If you have purchased our Farmgate Tulips you will know that they are as crisp and fresh as they come. This is because they are grown in an ideal temperate climate over the winter months in Tasmania. Yep, that's right. They get to experience the full blow of the Tasmanian winter chill. Fortunately, they love this cold exposure. It means they take a little longer to grow and develop than in other parts of Australia, however, this slower-growing cycle means that they have fabulous stem strength, flower vibrancy, and vase longevity.
But, to ensure they stay strong and vibrant in your home you need to take good care of them. As they say, the more love you give, the more love you receive. The farm has done its absolute best to grow, pick and deliver them to you, and now that they're in your hands, here are some tips and tricks to ensure you get the best vase life in your home. It will also help you to better understand how to minimise Tulips from flopping.
Cut off the stems at an angle
When you get them home and unwrap them, snip about 1cm of each stem off at a 45-degree angle. This increases the area for water absorption. Some people suggest actually cutting 1cm vertically up the stem as well. However, we only tend to do this on woodier stemmed flowers.
Wash any farm soil from the stems
Our no-fuss approach means there may be some remnants of some farm soil caught in the lower leaves that you may have to wash off by running under the tap.

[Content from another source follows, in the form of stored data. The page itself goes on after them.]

-- ==== Sys2Proof/Tests/Slice0.lean ====
section
/-! SUPPORT. Tests by hand: expected values are the vectors of 95_test_vectors.md; and a witness for the hypotheses of each obligation. -/

namespace Sys2Proof.Tests

open Sys2Proof Sys2Proof.Machine

/-! ### Helpers -/

/-- The state after a taken step. -/
def taken (r : Result) : Option State :=
  match r with
  | .next t => some t
  | .fault _ => none
  | .refused _ => none

/-- The refusal a step ends in. -/
def refusal (r : Result) : Option Refusal :=
  match r with
  | .next _ => none
  | .fault _ => none
  | .refused why => some why

/-- One view of the state after a command. -/
def after {α : Type} (i : Instr) (s : State) (f : State → α) : Option α := (taken (exec i s)).map f

/-- Port `p` with its clock on and the given registers and pads. -/
def put (p : Nat) (regs : PortRegs) (pad : PinBits) (s : State) : State := s.modifyPort p fun _ => ⟨regs, true, pad⟩

def zero : PortRegs := PortRegs.zero

/-- The start of 95_test_vectors.md: reset, the clocks of A, B and D on. -/
def s0 : State := put 0 zero 0 (put 1 zero 0 (put 3 zero 0 State.reset))

/-- `LOOP(D, 12)` and `ODR[D]` as given. -/
def loopD (odr : Word) : State :=
  { put 3 { zero with odr := odr } 0 s0 with config := { Config.default with loop := [0, 0, 0, 0x1000] } }

def withExti (e : Exti) (s : State) : State := { s with exti := e }

def withFlight (d : Nat) (s : State) : State := s.setFlight ⟨d, 0, false⟩

def planned (l : List (Nat × Event)) (s : State) : State := { s with plan := l }

def withProg (prog : List Word) (s : State) : State := { s with main := Ctx.start prog }

/-- Vector 6 in service, at the start of the given list. -/
def serving (prog : List Word) (s : State) : State := { s with active := some ⟨6, Ctx.start prog⟩ }

/-- Line 0 requests vector 6, which is enabled. -/
def raised (s : State) : State := { s with exti := ⟨0, 1, 1, 1⟩, ven := BitVec.twoPow 256 6 }

def configRegs (p : Nat) (s : State) : List Word :=
  [s.stored (.port p .mode), s.stored (.port p .otype), s.stored (.port p .ospeed), s.stored (.port p .pull)]

def altRegs (p : Nat) (s : State) : List Word := [s.stored (.port p .afl), s.stored (.port p .afh)]

/-! ### Well-formedness: each check refuses an ill-formed term -/

theorem test_wf_pin_too_wide_cfg : (Instr.cfg .null 256 0 0 0 0 0).wellFormed = false := by decide
theorem test_wf_pin_too_wide_rdp : (Instr.rdp .null 256).wellFormed = false := by decide
theorem test_wf_pin_too_wide_wrp : (Instr.wrp .null 256 true).wellFormed = false := by decide
theorem test_wf_pin_too_wide_tgl : (Instr.tgl .null 256).wellFormed = false := by decide
theorem test_wf_pin_too_wide_saf : (Instr.saf .null 256 0).wellFormed = false := by decide
theorem test_wf_pin_too_wide_iedg : (Instr.iedg 256 .both).wellFormed = false := by decide
theorem test_wf_pin_too_wide_ien : (Instr.ien 256 0).wellFormed = false := by decide
theorem test_wf_pin_too_wide_iclr : (Instr.iclr 256).wellFormed = false := by decide
theorem test_wf_edge_code_too_small : (Instr.iedg 0 (.unrecognised 3)).wellFormed = false := by decide
theorem test_wf_edge_code_too_big : (Instr.iedg 0 (.unrecognised 16)).wellFormed = false := by decide
theorem test_wf_accepts : (Instr.iedg 255 (.unrecognised 15)).wellFormed = true := by decide

/-! ### Decoding (section 2.5 and the words of sections 2.1 to 2.4) -/

theorem test_decode_cfg : decode 0x130C0021 = .command (.cfg (.index 3) 12 1 0 1 0 0) := by decide
theorem test_decode_cfg_null : decode 0x1F04026A = .command (.cfg .null 4 2 1 3 2 0) := by decide
theorem test_decode_cfg_fields : decode 0x100F394A = .command (.cfg (.index 0) 15 2 1 2 1 7) := by decide
theorem test_decode_rdp : decode 0x230C0000 = .command (.rdp (.index 3) 12) := by decide
theorem test_decode_wrp : decode 0x30C80001 = .command (.wrp (.index 0) 200 true) := by decide
theorem test_decode_tgl : decode 0x430C0000 = .command (.tgl (.index 3) 12) := by decide
theorem test_decode_saf : decode 0x5009000A = .command (.saf (.index 0) 9 10) := by decide
theorem test_decode_iedg : decode 0x60050009 = .command (.iedg 5 (.unrecognised 9)) := by decide
theorem test_decode_ien : decode 0x700D0028 = .command (.ien 13 40) := by decide
theorem test_decode_iclr : decode 0x80020000 = .command (.iclr 2) := by decide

Some lower leaves may look a little untidy or damaged but these have been left on the bunch to protect the stems in transport. If they are damaged and will sit under the water line in the vase then simply pull them off with a downward motion.

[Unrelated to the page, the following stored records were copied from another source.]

-- ==== Sys2Proof/Syntax.lean ====
section
/-! DEFINITION. The commands the KV7316 takes: the host's commands, the host's and the manager's accesses, and the events of
the radio, the air, the links, the pins and time, one constructor for each row of the table; and the data they carry. -/

namespace Sys2Proof

/-- The three bands (R5): 0 A, 1 B, 2 C. -/
inductive Band where
  | bandA | bandB | bandC
deriving DecidableEq, Repr

/-- The two PCIe views (R6, R45): function 0 privileged, function 1 unprivileged. -/
inductive View where
  | priv | unpriv
deriving DecidableEq, Repr

/-- A session: one source of commands (R51). -/
inductive Session where
  /-- A view's mailbox (R52). -/
  | mbox (v : View)
  /-- A command channel of a view: 0 to 3 privileged, 0 to 11 unprivileged (R45). -/
  | chan (v : View) (n : Nat)
  /-- The SPI management target (R48, R49). -/
  | spi
deriving DecidableEq, Repr

/-- A ring register set of a view (R53, R54, R57). -/
inductive RingId where
  | event | chan (n : Nat) | rx (n : Nat) | tx (n : Nat) | ts
deriving DecidableEq, Repr

/-- A command entry of 64 bytes (R61), its session, and what the host's buffer at `buf_addr` holds. -/
structure CmdEntry where
  /-- The session that sends it (R51). -/
  session : Session
  /-- `command_word` (R69): tag[31:16], command[15:7], level[6], function[5:0]. -/
  word : W32
  /-- `length`: inline argument bytes. -/
  length : W16
  /-- `stage_id`: 0 for an immediate command. -/
  stageId : W16
  /-- `buf_addr`. -/
  bufAddr : W64
  /-- `buf_len`. -/
  bufLen : W32
  /-- The word at 0x14: reserved[31:1], `fence`[0]. -/
  ctl : W32
  /-- `args`: the 40 inline argument bytes, bit 0 the least significant bit of the first. -/
  args : BitVec 320
  /-- The bytes the part reads at `buf_addr` when the command uses the buffer for input (R62). -/
  buf : List Byte
deriving DecidableEq, Repr

/-- A buffer the host posts to a receive ring (R66). -/
structure PostedBuf where
  addr : W64
  len : W16
  /-- The reserved word at 0x0C. -/
  rsvd : W32
deriving DecidableEq, Repr

/-- The host's half of a transmit entry (R67): offsets 0x00 to 0x1F. -/
structure TxEntry where
  bufAddr : W64
  /-- The word at 0x08: reserved, `ts_req`[23], `ack_req`[22], `queue`[21:16], reserved[15:11], `length`[10:0]. -/
  ctl : W32
  destAddr : W32
  /-- The word at 0x10: `lifetime_ms`[31:16], `ts_id`[15:0]. -/
  life : W32
  /-- The 12 reserved bytes at 0x14. -/
  rsvd : BitVec 96
deriving DecidableEq, Repr

/-- The straps sampled at the rising edge of RESET_N (R543). -/
structure Straps where
  /-- BOOT_SRC[1:0]: 0 or 1; 2 and 3 are reserved and leave the part in BOOT. -/
  bootSrc : BitVec 2
  /-- UNIT_ID (R436). -/
  unitId : Bool
  /-- SPI_ONLY (R50). -/
  spiOnly : Bool
deriving DecidableEq, Repr

/-- The background calibrations of a transmit chain (R185), in row order. -/
inductive BgCal where
  | loIq | bias | dacOffset
deriving DecidableEq, Repr

/-- A PTP Sync with the Follow_Up it needs (R408, R417): ingress stamp t2, origin time t1 with corrections applied. -/
structure PtpSync where
  domain : Byte
  /-- The sender's port identity. -/
  sender : BitVec 80
  seqId : W16
  /-- Origin time of the Sync, from it or from its Follow_Up, corrections added. -/
  t1 : Int
  /-- Ingress stamp of the Sync (R416), before `eth_rx_ns` is subtracted. -/
  t2 : Int
  /-- Egress stamp of the Delay_Req the port answers it with, before `eth_tx_ns` is added. -/
  t3 : Int
  /-- A message R417 does not support: unicast negotiation, management, signalling, an authentication TLV. -/
  unsupported : Bool
deriving DecidableEq, Repr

Choose the right height vase
Did you know that Tulips grow (quite a lot) in stem length while in the vase? So choose a vase that has been cleaned thoroughly with hot water and one that will support them as they grow in height. They are amazing to watch! I tend to put my Tulips in a vase that is at least half the height of the flower stems (if not a little higher)

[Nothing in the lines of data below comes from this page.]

-- ==== Sys2Proof/Machine/Time.lean ====
section
/-! DEFINITION. Ephemeris: servo, sources, PTP, pins and triggers, the stopped reference, the TIME commands (chapter 12). -/

namespace Sys2Proof.Machine

/-! Counter positions of R429. -/

def tcSyncRx : Nat := 0
def tcDelayDone : Nat := 1
def tcAnnounceRx : Nat := 2
def tcSyncTx : Nat := 3
def tcRejected : Nat := 4
def tcPpsIn : Nat := 5
def tcParentMeas : Nat := 6
def tcOutliers : Nat := 7
def tcUpdates : Nat := 8
def tcSteps : Nat := 9
def tcSwitches : Nat := 10
def tcCaptureLost : Nat := 13
def tcWakeAdvances : Nat := 14

/-- Change Ephemeris. -/
def modClk (s : State) (f : Clk → Clk) : State := { s with clk := f s.clk }

/-- Nominal increment (R406). -/
def nominalIncrement : Nat := 0x0000000200000000

/-- Increment of an adjustment in ppb (R406). -/
def incrementOf (adj : Rat) : W64 := BitVec.ofInt 64 ((nominalIncrement : Int) + roundRat (adj * (8589934592 / 1000000000)))

/-- The source list in force: a standby uses TWIN, until the next update after it became active (R408). -/
def sourceList (s : State) : List Nat := if s.role == .standby || s.clk.onTwin then [5] else s.clk.sources

/-- State of a source kind. -/
def srcOf (c : Clk) (kind : Nat) : SourceState := nth SourceState.reset c.srcs (kind - 1)

/-- First valid entry of the list in force, 0 none (R408). -/
def firstValid (s : State) : Nat := ((sourceList s).find? fun k => (srcOf s.clk k).valid).getD 0

/-- e_src of a source kind (R408). -/
def sourceError (c : Clk) (kind : Nat) : Rat := if kind = 4 then (srcOf c 4).errNs else 100

/-- U_time at an instant, ns; none while unset (R414, R555). -/
def uTime (s : State) : Option Rat :=
  match s.clk.u0 with
  | none => none
  | some u =>
    if s.clk.servo == .free then some u
    else some (u + s.clk.cfg.holdoverPpb * ((nowNs s : Rat) - s.clk.tM) / 1000000000)

/-- U_time is below a bound in µs; unset is above every bound. -/
def uTimeBelow (s : State) (us : Nat) : Bool :=
  match uTime s with
  | some u => u < us * 1000
  | none => false

/-- A step is allowed (R411). -/
def stepAllowed (s : State) : Bool :=
  !anyBandEnabled s || s.orbit.state == .idle || s.orbit.state == .acquiring

/-- Next whole multiple of `servo_ms` after an instant (R410). -/
def servoAfter (c : Clk) (t : Nat) : Nat :=
  let p := c.cfg.servoMs * 1000000
  (t / max p 1 + 1) * p

/-- Next whole multiple of `servo_ms` after the present time (R410). -/
def nextServo (c : Clk) : Nat := servoAfter c c.timeNs.toNat

/-- Move the time by `d` ns at one tick, with what R409, R411 and R412 say of measurements. -/
def moveTime (s : State) (d : Int) : State :=
  let before := nowNs s
  let now := (BitVec.ofInt 64 ((before : Int) + d) : W64)
  let s := timeCount s tcSteps
  let s := modClk s fun c =>
    { c with
      timeNs := now, lastStep := d, meas := []
      srcs := c.srcs.map fun x => { x with last := x.last.map (· + d), rejected := x.rejected.map (· + d) }
      lastUpdate := c.lastUpdate.map fun t => ((t : Int) + d).toNat
      ppsOutRise := c.ppsOutRise }
  let s := modClk s fun c => { c with nextUpdate := nextServo c, tM := c.timeNs.toNat }
  stepEffects s before

/-- A host write of the time (R411, R412): the uncertainty and its latch. -/
def hostTimeWrite (s : State) (d : Int) : State :=
  let s := moveTime s d
  modClk s fun c =>
    match sourceList s with
    | [] => { c with u0 := some 0, uncertain := false }
    | k :: _ => { c with u0 := some (sourceError c (if c.source = 0 then k else c.source)) }

/-- Follow the first valid source (R408): a change from one source to another counts and leaves LOCKED (R413). -/
def followSource (s : State) : State :=
  let k := firstValid s
  if k = s.clk.source then s
  else
    let s' := modClk s fun c =>
      { c with
        source := k, meas := [], lockCount := 0
        servo := if c.servo == .locked then .tracking else c.servo }
    if k = 0 || s.clk.source = 0 then s' else timeCount s' tcSwitches

/-- Every listed source is invalid: HOLDOVER after a measurement (R413). -/
def loseSources (s : State) : State :=
  if s.clk.source = 0 && (s.clk.servo == .tracking || s.clk.servo == .locked) then
    modClk s fun c => { c with servo := .holdover, lockCount := 0 }
  else s

/-- A new list is in force (R413, R414): ACQUIRE, or FREE without a list. -/
def enterList (s : State) (u : Option Rat) : State :=
  modClk s fun c =>
    if (sourceList s).isEmpty then { c with servo := .free, source := 0, meas := [], lockCount := 0, u0 := u }
    else { c with servo := .acquire, u0 := u, tM := c.timeNs.toNat, source := 0, meas := [], lockCount := 0 }

/-- A unit becomes a standby: it ignores its list and uses TWIN; a free servo begins to acquire it (R408, log 109). -/
def useTwin (s : State) : State :=
  let u := uTime s
  let free := s.clk.servo == .free
  let s := modClk s fun c => { c with onTwin := true }
  if free then enterList s u else loseSources (followSource s)

/-- The list in force at an update (R408): a unit that is active again returns to its own, and is FREE where that is empty. -/
def updateSource (s : State) : State :=
  let back := s.clk.onTwin && s.role != .standby
  let u := uTime s
  let s := if back then modClk s fun c => { c with onTwin := false } else s
  if back && (sourceList s).isEmpty then enterList s u else if back then loseSources (followSource s) else followSource s

/-- An accepted measurement (R409, R413, R414). -/
def takeMeasurement (s : State) (kind : Nat) (theta err : Rat) : State :=
  let s := modClk s fun c =>
    { c with srcs := modNth c.srcs (kind - 1) fun x =>
      { x with valid := true, last := some theta, rejected := [], errNs := err } }
  let s := if kind = 4 then timeCount s tcParentMeas else s
  let s := followSource s
  if s.clk.source = kind && kind != 0 then
    modClk s fun c =>
      { c with
        meas := c.meas ++ [theta], theta := theta, measAt := some s.upNs, u0 := some (absRat theta + err)
        tM := c.timeNs.toNat
        servo := if c.servo == .acquire || c.servo == .holdover then .tracking else c.servo }
  else s

/-- A measurement θ of a source kind with its error (R409): rejected as an outlier, unless it is the third of three that agree. -/
def measure (s : State) (kind : Nat) (theta err : Rat) : State :=
  let x := srcOf s.clk kind
  let lim : Rat := s.clk.cfg.outlierNs
  match x.last with
  | some l =>
    if absRat (theta - l) ≤ lim then takeMeasurement s kind theta err
    else
      match x.rejected with
      | b :: a :: _ =>
        if absRat (theta - a) ≤ lim && absRat (theta - b) ≤ lim && absRat (a - b) ≤ lim then takeMeasurement s kind theta err
        else timeCount (modClk s fun c =>
          { c with srcs := modNth c.srcs (kind - 1) fun x => { x with rejected := [theta, b] } }) tcOutliers
      | r => timeCount (modClk s fun c =>
          { c with srcs := modNth c.srcs (kind - 1) fun x => { x with rejected := theta :: r } }) tcOutliers
  | none => takeMeasurement s kind theta err

/-- A source kind becomes invalid (R408). -/
def invalidate (s : State) (kind : Nat) : State :=
  let s := modClk s fun c =>
    { c with
      srcs := modNth c.srcs (kind - 1) fun x => { x with valid := false, rejected := [] }
      ptp := if kind = 1 || kind = 2 then modNth c.ptp (kind - 1) fun p => { p with master := none, exchange := none } else c.ptp }
  loseSources (followSource s)

/-- Mean of the measurements accepted since the last update. -/
def meanOf (l : List Rat) : Rat := l.foldl (· + ·) 0 / (l.length : Rat)

/-- The lock rule of R413 at an update with θ. -/
def lockRule (c : Clk) (theta : Rat) : Clk :=
  let close := absRat theta < (c.cfg.lockNs : Rat)
  let n := if close then c.lockCount + 1 else 0
  if c.servo == .locked && absRat theta > 4 * (c.cfg.lockNs : Rat) then { c with servo := .tracking, lockCount := 0 }
  else if c.servo == .tracking && 8 ≤ n then { c with servo := .locked, lockCount := 8 }
  else { c with lockCount := min n 8 }

/-- The frequency update of R410 with θ and the seconds since the last one. -/
def slew (s : State) (theta ts : Rat) : State :=
  let c := s.clk
  let lim : Rat := c.cfg.clampPpb
  let p := (c.cfg.kp : Rat) / 65536 * theta / ts
  let i := clampRat (c.iAcc + (c.cfg.ki : Rat) / 65536 * theta / ts) (-lim) lim
  let target := clampRat (-(p + i)) (-lim) lim
  let d : Rat := c.cfg.dadjMaxPpb
  let adj := if enginePlans s then c.adj + clampRat (target - c.adj) (-d) d else target
  modClk s fun c => { c with iAcc := i, adj := adj, increment := incrementOf adj }

/-- A servo update at its instant (R410 to R414, R427); however late it is, the following update keeps its instant (R42). -/
def servoUpdate (s : State) : State :=
  let at' := s.clk.nextUpdate
  let s := updateSource s
  let s := modClk s fun c => { c with nextUpdate := servoAfter c at' }
  if s.clk.meas.isEmpty then s
  else
    let theta := meanOf s.clk.meas
    let since := match s.clk.lastUpdate with | some t => (at' : Rat) - t | none => s.clk.cfg.servoMs * 1000000
    let ts := (if since ≤ 0 then (s.clk.cfg.servoMs * 1000000 : Rat) else since) / 1000000000
    let s := timeCount s tcUpdates
    let s := modClk s fun c => { c with meas := [], lastUpdate := some at' }
    let s :=
      if s.clk.cfg.stepThrNs != 0 && absRat theta > (s.clk.cfg.stepThrNs : Rat) && stepAllowed s then
        let err := sourceError s.clk s.clk.source
        modClk (moveTime s (-(roundRat theta))) fun c => { c with u0 := some err }
      else slew s theta ts
    let s := modClk s fun c => lockRule c theta
    if uTimeBelow s s.orbit.uncThresholdUs then modClk s fun c => { c with uncertain := false } else s

/-- SERVO_UPDATE: an update whose instant has come (R410). -/
def servoUpdateOp (s : State) : State := if s.clk.frozen.isNone && s.clk.nextUpdate ≤ nowNs s then servoUpdate s else s

/-! PTP (R417, R418). -/

/-- Big-endian bytes of a PTP time stamp: 48 bits of seconds and 32 of nanoseconds. -/
def ptpStamp (t : Nat) : List Byte := beBytes 6 (t / 1000000000) ++ beBytes 4 (t % 1000000000)

/-- A PTP message of a port, from its Ethernet header on (IEEE 1588-2019 over EtherType 0x88F7; a tag as the port has one). -/
def ptpFrame (s : State) (port type seq : Nat) (interval : Int) (body : List Byte) : List Byte :=
  let p := nth EthPort.reset s.route.ports port
  let q := nth PtpPort.reset s.clk.ptp port
  let tag : List Byte := if p.vlanId = 0 then [] else [0x81, 0x00] ++ beBytes 2 (p.vlanPcp * 8192 + p.vlanId)
  let flags := if type = 0 && q.twoStep then 0x0200 else if type = 11 then 0x0008 else 0
  ([0x01, 0x1B, 0x19, 0, 0, 0] : List Byte) ++ beBytes 6 p.mac.toNat ++ tag ++ ([0x88, 0xF7] : List Byte)
    ++ ([BitVec.ofNat 8 type, 2] : List Byte) ++ beBytes 2 (34 + body.length) ++ [BitVec.ofNat 8 q.domain, 0] ++ beBytes 2 flags
    ++ beBytes 8 0 ++ beBytes 4 0 ++ beBytes 8 s.crypt.routerEui.toNat ++ beBytes 2 (port + 1) ++ beBytes 2 seq
    ++ [BitVec.ofNat 8 (match type with | 0 => 0 | 1 => 1 | 8 => 2 | 9 => 3 | _ => 5), BitVec.ofInt 8 interval] ++ body

/-! Ethernet counters in the order of R317. -/

def ecRxFrames : Nat := 0
def ecRxFcs : Nat := 1
def ecOverrun : Nat := 2
def ecVlan : Nat := 3
def ecNotOurs : Nat := 4
def ecNsAnswered : Nat := 5
def ecHostLong : Nat := 6
def ecHairpin : Nat := 7
def ecTxFrames : Nat := 8
def ecTxDrop : Nat := 9
def ecTooBig : Nat := 10
def ecNoNeighbour : Nat := 11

Keep the damaged leaves out of the water
It's ideal to leave the leaves on the Tulip stem, in fact, I believe keeping the leaves on helps give them some structure and strength in the vase. However, if the leaves have been damaged below the water level we tend to pull them off because this can cause bacterial growth and accelerate wilting. The Tulip leaves that are below the water line will deteriorate at a quicker rate. Remove any leaves that do not look healthy. Some of the Tulip leaf tips may deteriorate or change colour over time too. If they have marks or don't look that nice I simply snip these off as well to keep the vase looking fresher for longer.
Fresh water for fresh flowers
Make sure you place your Tulips in a clean vase with fresh water and fill it to at least 1/3 full. Tulips are thirsty flowers. Their succulent stems need to remain hydrated so keep an eye on the water level. I always encourage people to trim their flower stems regularly when at home and refresh the water as often as possible. However what I find with Tulips is that the more I fuss, the more they may lose their structure. If you want your Tulips to stand tall in your vase and the water hasn't discoloured - just top the vase up with water without removing the flowers from the vase. I find that if you remove the Tulips from the vase too often to snip the ends they lose a little structure and flop.
Out of direct sunlight
Tulips are phototropic which means they turn towards the light. This is part of their charm but try to keep them out of direct sunlight which warms the flowers and causes them to lose their stem strength. They thrive in cooler temperatures so ensure your home is relatively cool for longer vase life. Keep them away from heat sources such as heaters, lamps, and air conditioners too.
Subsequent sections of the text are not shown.